Standardized Pricing and Training Models
Agencies might also introduce standardized pricing and training models, offering more predictable costs and experiences for students. However, this would reduce instructors’ flexibility to differentiate themselves through pricing or offer unique training experiences. Agencies could dictate pricing, potentially squeezing instructors’ profit margins and limiting their ability to tailor services.
Shift in Customer Loyalty
Currently, student loyalty is often directed toward individual instructors or dive centers because of personal relationships. If the agency takes over assigning instructors, this loyalty could shift toward the agency, making it harder for instructors to build long-term relationships with students who might seek further training, diving trips, or equipment purchases.
Instructors as Service Providers
In such a system, instructors would move from being independent business owners to service providers on behalf of the agency. This shift could lead to diminished decision-making power, lower earnings, and a reduction in job satisfaction for professionals who value the entrepreneurial aspect of their role.
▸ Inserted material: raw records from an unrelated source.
/-- R97: the invalid target sites in target order, each handed over where it finds a candidate; the target and the
number of handovers. -/
def handoverFrom (m : AwaitedMeasurement) (set : List SiteReading) (mean : Int) : List Nat → List Nat → List Nat × Nat
  | done, [] => (done, 0)
  | done, n :: rest =>
    match validSite m set n, candidate m set mean (done ++ n :: rest) n with
    | none, some c =>
      let r := handoverFrom m set mean (done ++ [c]) rest
      (r.1, r.2 + 1)
    | _, _ => handoverFrom m set mean (done ++ [n]) rest

/-- R97: handover of a measurement, under either source, which it leaves as it was: a DEFAULT target is changed and stays
DEFAULT (notes/assumptions/56.md). -/
def handover (m : AwaitedMeasurement) (f : Focus) : Focus :=
  match targetMean (validOf m f.set f.target) with
  | none => f
  | some mean =>
    let r := handoverFrom m f.set mean [] f.target
    { f with
      target := r.1
      counters := { f.counters with handovers := satAdd f.counters.handovers r.2 } }

/-! ## Estimate (R98) and history (R99) -/

/-- The centre of a site's window (05 section 5.1). -/
def windowCentre (x : Site) : Nat := x.column + x.width / 2

/-- The image line a site lies on (05 section 5.1). -/
def siteLine (m : AwaitedMeasurement) (x : Site) : Nat := m.phaseLines.getD x.phaseIndex 0

/-- A weighted mean of natural numbers, rounded down. -/
def weightedMean (v : List (Nat × Nat)) : Nat :=
  (v.map fun p => p.1 * p.2).foldr (· + ·) 0 / (v.map fun p => p.1).foldr (· + ·) 0

/-- R98: the centroid of the in-focus sites; none when there is none. -/
def centroidOf (m : AwaitedMeasurement) (sites : List Site) : Option (Nat × Nat) :=
  match sites with
  | [] => none
  | _ =>
    some (weightedMean (sites.map fun x => (x.weight, windowCentre x)),
          weightedMean (sites.map fun x => (x.weight, siteLine m x)))

/-- R98: the estimated error in lens steps; none when no target site is valid. -/
def estimateOf (factor : Nat) (v : List (Site × Int)) : Option Int :=
  match v with
  | [] => none
  | _ => some ((weightedDisparity v * (factor : Int)).tdiv (weightSum v))

/-- R98: the error is present and its absolute value is at most the deadband. -/
def withinBand (deadband : Nat) (e : Option Int) : Bool :=
  match e with
  | none => false
  | some v => v.natAbs ≤ deadband

/-- R98: estimate, in band, in-focus sites and centroid from the valid target sites. -/
def estimate (m : AwaitedMeasurement) (factor : Nat) (f : Focus) : Focus :=
  let v := validOf m f.set f.target
  let sharp := v.filter fun p => (p.2 * (factor : Int)).natAbs ≤ f.deadband
  let error := estimateOf factor v
  { f with
    error, inBand := withinBand f.deadband error, inFocus := sharp.map (fun p => p.1.number),
    centroid := centroidOf m (sharp.map fun p => p.1) }

/-- R99: the velocity of a history, newest less oldest over k - 1, rounded toward zero. -/
def velocityOf (h : List Nat) : Int :=
  match h.head?, h.getLast? with
  | some oldest, some newest =>
    if h.length ≤ 1 then 0 else ((newest : Int) - (oldest : Int)).tdiv ((h.length : Int) - 1)
  | _, _ => 0

/-- A position held within 0 to 65,535. -/
def heldPosition (v : Int) : Nat := min v.toNat 65535

/-- R99: the predicted position. -/
def predictedOf (h : List Nat) : Option Nat := h.getLast?.map fun newest => heldPosition ((newest : Int) + velocityOf h)

/-- R99: the history after a measurement at a position. -/
def historyAfter (h : List Nat) (position : Option Nat) : List Nat :=
  match position with
  | none => []
  | some p => if h.length < 4 then h ++ [p] else h.drop 1 ++ [p]

/-- R99: history, velocity and prediction. -/
def recordHistory (f : Focus) : Focus :=
  let h := historyAfter f.history f.measuredPosition
  { f with history := h, velocity := velocityOf h, predicted := predictedOf h }

/-! ## Drive planning (R103) -/

/-- R103: the planned target; none where it cannot be planned. -/
def plannedTarget (f : Focus) : Option Nat :=
  match f.measuredPosition, f.error with
  | some p, some e =>
    match f.state with
    | .tracking => f.predicted.map fun q => heldPosition ((q : Int) + e)
    | _ => some (heldPosition ((p : Int) + e))
  | _, _ => none
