/-! ## Source select (R46) and status (R49) -/

/-- What an SRCS names. -/
structure SourceChoice where
  source : Source
  kind : PatternKind
  flat : Nat
  interval : Nat
deriving DecidableEq, Repr

/-- The source and settings in effect. -/
def sourceNow (i : Intake) : SourceChoice :=
  { source := i.source, kind := i.patternKind, flat := i.flat, interval := i.interval }

/-- R46: a change of source or settings: an open frame closes SOURCE, and the new source takes effect; the pattern
counter starts at 0 when the source becomes PATTERN, and a new interval starts from the acceptance (R47). So does the
first interval when the source becomes PATTERN, at whose end the first tick comes (notes/assumptions/59.md). Monitors
stop and start as the source leaves and returns to SENSOR (R32). -/
def changeSource (c : SourceChoice) (s : State) : State :=
  let s1 := closeFrame .source s
  let i := s1.intake
  let became := i.source != .pattern
  let timer := if became || i.interval != c.interval then some (c.interval * milliUs) else i.patternTimer
  let s2 := updIntake (fun k =>
    { k with
      source := c.source, patternKind := c.kind, flat := c.flat, interval := c.interval, parts := [],
      patternCounter := if c.source == .pattern && became then 0 else k.patternCounter,
      patternTimer := if c.source == .pattern then timer else none }) s1
  if c.source != .sensor then stopMonitors s2 else if i.source != .sensor then startMonitors s2 else s2

/-- R49: the intake status. -/
def intakeStatus (s : State) : IntakeStatus :=
  let i := s.intake
  let g := i.geometry
  { source := i.source,
    pattern := if i.source == .pattern then some (i.patternKind, i.flat, i.interval) else none,
    inFrame := i.frame.isSome, lanes := (i.lanes.take (lanesInUse s)).map (fun l => l.locked),
    laneCount := lanesInUse s, lines := orZero (g.map fun k => k.lines), samples := orZero (g.map fun k => k.samples),
    buffer0 := i.buffer0.state, buffer1 := i.buffer1.state, nextLive := i.nextLive, counters := i.counters }

end Sys2Proof.Machine
end

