-- ==== Sys2Proof/Certificates/Slice0/Obligations.lean ====
section
/-! DEFINITION. The statements for the provers, by chapter of the manual. A statement gives a command's result as an
equation `exec … = .next …`, so that it also says the command completes and what it leaves unchanged; `taken`, `Front`
and `FrontInRun` are of Safety.lean. -/

open Sys2Proof Sys2Proof.Machine

/-! ## Step, idle tick, reset -/

/-- A step takes the command at the front of the queue and runs it on the part with the queue's rest. -/
def Obligations.StepRunsFrontCommand : Prop :=
  ∀ (c : Instr) (rest : List Instr) (s : State), s.pending = c :: rest → step s = exec c { s with pending := rest }

/-- With no command waiting one microsecond passes, the host link takes the cell ready longest, and the store, capture
control, the focus engine, the development engine, both channels and the lines stay. What is put up is the row of each
timer that has run out, of each OWED DESK duty whose expiry time the time base has reached, of the part reset where it
is awaited and the answer of PRST has left or is no longer ready, and of the oldest cell of each channel, in this
order, and nothing else. What the host link took last are the bytes of that cell. After its largest value the time
base is 0. The model's choice (notes/assumptions/1.md, 4.md, 19.md, 47.md). -/
def Obligations.IdleStepPassesOneMicrosecond : Prop :=
  ∀ s : State, s.pending = [] →
    ∃ t, step s = .next t ∧
      t.control.timeBase = (s.control.timeBase + 1) % 2 ^ 64 ∧
      t.control.ready = (if s.pins.hostUp then s.control.ready.drop 1 else s.control.ready) ∧
      t.control.lastTaken =
        (match s.pins.hostUp, s.control.ready with
         | true, c :: _ => some (cellBytes c)
         | _, _ => s.control.lastTaken) ∧
      t.control.opState = s.control.opState ∧ t.control.load = s.control.load ∧
      t.control.loadBuffer = s.control.loadBuffer ∧
      (let due (tm : Timer) (c : Instr) : List Instr := if tm = some 0 ∨ tm = some 1 then [c] else []
       let expiries (x : Shot) (r : Rendition) : List Instr :=
         match dutyOf x .desk r with
         | none => []
         | some y =>
           match y.state, y.expiry with
           | .owed, some e => if e ≤ t.control.timeBase then [.dutyExpiry (x.number.getD 0) r] else []
           | _, _ => []
       let answered (c : OutCell) : Bool := c.code == codePRST && c.status == .done
       let resets : Bool :=
         s.control.resetAwaited &&
           (s.pins.hostUp && s.control.ready.head?.any answered || !t.control.ready.any answered)
       let queued (ch : Channel) : List Instr := ((chan s ch).queue.head?.map (rowOf ch)).toList
       let slotTimers (k : CardSlot) : List Instr :=
         due (card s k).mountTimer (.mountTimeout k) ++
           due ((card s k).write.bind fun w => w.timer) (.writeTimerExpiry k)
       t.pending =
         (([0, 1, 2, 3] : List (Fin 4)).flatMap fun l => due (laneAt s l.val).timer (.lossTimerExpiry l)) ++
           due (s.intake.frame.bind fun f => f.staleTimer) .staleTimerExpiry ++
           due s.intake.patternTimer .patternTick ++ due s.lens.answerTimer .answerTimeout ++
           due s.lens.waitTimer .waitTimerExpiry ++ due s.lens.driveTimer .driveTimerExpiry ++
           due s.lens.reprobeTimer .reprobeTimerExpiry ++ slotTimers .a ++ slotTimers .b ++
           due s.tether.negTimer .negotiationTimerExpiry ++ due s.tether.silenceTimer .silenceTimerExpiry ++
           due (s.tether.transfer.bind fun x => x.timer) .ackTimerExpiry ++
           (s.store.shots.flatMap fun x => [Rendition.raw, .dev, .prv].flatMap (expiries x)) ++
           (if resets then [.partReset] else []) ++ queued .host ++ queued .desk) ∧
      t.store = s.store ∧ t.capture = s.capture ∧ t.focus = s.focus ∧ t.dev = s.dev ∧ t.hostChan = s.hostChan ∧
      t.deskChan = s.deskChan ∧ t.pins = s.pins ∧ t.cardMode = s.cardMode ∧ t.lens = tickLens 1 s.lens ∧
      t.intake = tickIntake 1 s.intake ∧ t.cardA = tickCard 1 s.cardA ∧ t.cardB = tickCard 1 s.cardB ∧
      t.tether = tickTether 1 s.tether
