/-! ## The release gate -/

theorem captures_updCapture (f : Capture → Capture) (s : State) : Captures s (updCapture f s) := rfl

theorem captures_updBurst (f : BurstRecord → BurstRecord) (s : State) : Captures s (updBurst f s) := rfl

theorem captures_takeNumber (n : Nat) (s : State) : Captures s (takeNumber n s) := rfl

theorem Emits.captures {s t : State} (h : Emits s t) : Captures s t := h.stores.captures

theorem captures_openBurst (s : State) : Captures s (openBurst s) := rfl

theorem captures_endBurst (e : BurstEnd) (s : State) : Captures s (endBurst e s) :=
  (captures_updBurst _ s).trans (emits_raise _ _).captures

theorem captures_joinBurst (n : Nat) (s : State) : Captures s (joinBurst n s) := by
  unfold joinBurst
  dsimp only
  exact Captures.trans (Captures.trans (stores_updShot n _ s).captures (captures_updCapture _ _)) (captures_updBurst _ _)

theorem captures_promoteShot (n : Nat) (s : State) : Captures s (promoteShot n s) := by
  unfold promoteShot
  exact Captures.trans (Captures.trans (stores_updShot n _ s).captures (captures_takeNumber n _)) (captures_joinBurst n _)

theorem captures_promoteHeld : ∀ (l : List Nat) (s : State), Captures s (promoteHeld l s)
  | [], s => Captures.refl s
  | n :: rest, s =>
    ((captures_promoteShot n s).trans (stores_createDuties n _).captures).trans (captures_promoteHeld rest _)

theorem captures_promoteRing (s : State) : Captures s (promoteRing s) := by
  unfold promoteRing
  dsimp only
  refine Captures.trans (Captures.trans ?_ (captures_updCapture _ _)) (captures_updBurst _ _)
  split
  · exact (captures_promoteHeld _ s).trans (captures_promoteShot _ _)
  · exact captures_promoteHeld _ s

theorem captures_enterFiring (s : State) : Captures s (enterFiring s) :=
  ((captures_updCapture _ s).trans (captures_openBurst _)).trans (captures_promoteRing _)

theorem captures_gateTest (s : State) : Captures s (gateTest s) := by
  unfold gateTest
  split
  · exact captures_enterFiring s
  · exact Captures.refl s

theorem captures_discardRing (s : State) : Captures s (discardRing s) :=
  (Stores.foldl _ (fun t n => stores_discardShot n t) _ s).captures.trans (captures_updCapture _ _)

theorem captures_assertRelease (s : State) : Captures s (assertRelease s) := by
  unfold assertRelease
  split
  · split
    · exact captures_enterFiring s
    · exact captures_updCapture _ s
  · split
    · exact captures_enterFiring s
    · exact captures_updCapture _ s
  · exact Captures.refl s

theorem captures_negateRelease (s : State) : Captures s (negateRelease s) := by
  unfold negateRelease
  split
  · split
    · exact captures_updCapture _ s
    · exact (captures_discardRing s).trans (captures_updCapture _ _)
  · exact (captures_endBurst _ s).trans (captures_updCapture _ _)
  · exact (captures_endBurst _ s).trans (captures_updCapture _ _)
  · exact captures_updCapture _ s
  · exact Captures.refl s

theorem captures_assertFocus (s : State) : Captures s (assertFocus s) := by
  unfold assertFocus
  split
  · exact captures_updCapture _ s
  · exact Captures.refl s

theorem captures_negateFocus (s : State) : Captures s (negateFocus s) := by
  unfold negateFocus
  split
  · exact (captures_discardRing s).trans (captures_updCapture _ _)
  · exact captures_discardRing s
  · exact Captures.refl s

theorem captures_releaseChanged (before : Bool) (s : State) : Captures s (releaseChanged before s) := by
  unfold releaseChanged
  split
  · exact Captures.refl s
  · split
    · exact captures_assertRelease s
    · exact captures_negateRelease s

/-- R58, R130, R152: the release gate's test and selection change the store, the development engine, the slots, the
active transfer and capture control, and nothing else. -/
theorem finishes_finish (s : State) : Finishes s (finish s) := (captures_gateTest s).finishes.trans (settles_settle _).finishes

/-! ## Arming and frames -/

/-- R6: admission stays within the store and the shot numbers. -/
theorem captures_admit (n : Nat) (p : Profile) (v : Bool) (s : State) : Captures s (admitShot n p v s).2 := by
  unfold admitShot
  split
  · exact Captures.refl s
  · split
    · exact Captures.refl s
    · dsimp only
      split
      · exact ((stores_updShots _ s).trans (stores_setFree _ _)).captures
      · exact ((stores_updShots _ s).trans (stores_setFree _ _)).captures.trans (captures_takeNumber _ _)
The “Scuba Uber” model would effectively transform them into gig workers.
Quality Control and Consistency
On the positive side, centralized control might lead to better quality and consistency in dive training. Agencies would have more oversight on who teaches courses, ensuring instructors meet certain performance and safety standards. However, this could stifle diversity in teaching approaches, leading to a more standardized and less personalized student experience.
Increased Competition Among Instructors
With agencies controlling student assignments, competition among instructors could intensify. Agencies might favor those with higher certification levels, better feedback, or those willing to work for lower rates. This could create a highly competitive and less stable work environment, especially in regions with many instructors vying for the same students.
Greater Responsibility for Agencies
Agencies would bear greater responsibility for customer satisfaction and managing instructor performance. They would likely enforce stricter oversight, ensuring that instructors adhere to agency policies to continue receiving student assignments. However, this pressure could lead instructors to prioritize positive feedback over quality training, compromising the overall experience.
Conclusion: A Shift in Power
If dive agencies become the primary point of contact for students and begin assigning instructors, the power dynamic in the industry would shift heavily in favor of the agencies. Dive professionals would lose much of their independence, becoming more dependent on agencies for work, and their ability to control pricing, customer relationships, and business growth would diminish.
To avoid this, dive professionals must rethink their approach to marketing. By promoting the agency’s brand in their advertising, they further entrench this dynamic.
To regain control over their businesses, instructors may need to remove agency branding from their promotions and focus on marketing their own services and reputation.
This would allow them to maintain autonomy and protect their role as independent professionals in the dive industry.